== MATERIAL FOR THIS EXERCISE

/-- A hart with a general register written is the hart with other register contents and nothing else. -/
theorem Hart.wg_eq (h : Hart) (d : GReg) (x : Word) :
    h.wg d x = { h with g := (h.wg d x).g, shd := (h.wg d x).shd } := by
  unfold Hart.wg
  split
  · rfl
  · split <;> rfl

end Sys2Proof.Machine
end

====

HOW TO COMPLETE THIS TASK: Review the entries above and return every line where "with" appears.

SOLUTION:
/-- A hart with a general register written is the hart with other register contents and nothing else. -/
    h.wg d x = { h with g := (h.wg d x).g, shd := (h.wg d x).shd } := by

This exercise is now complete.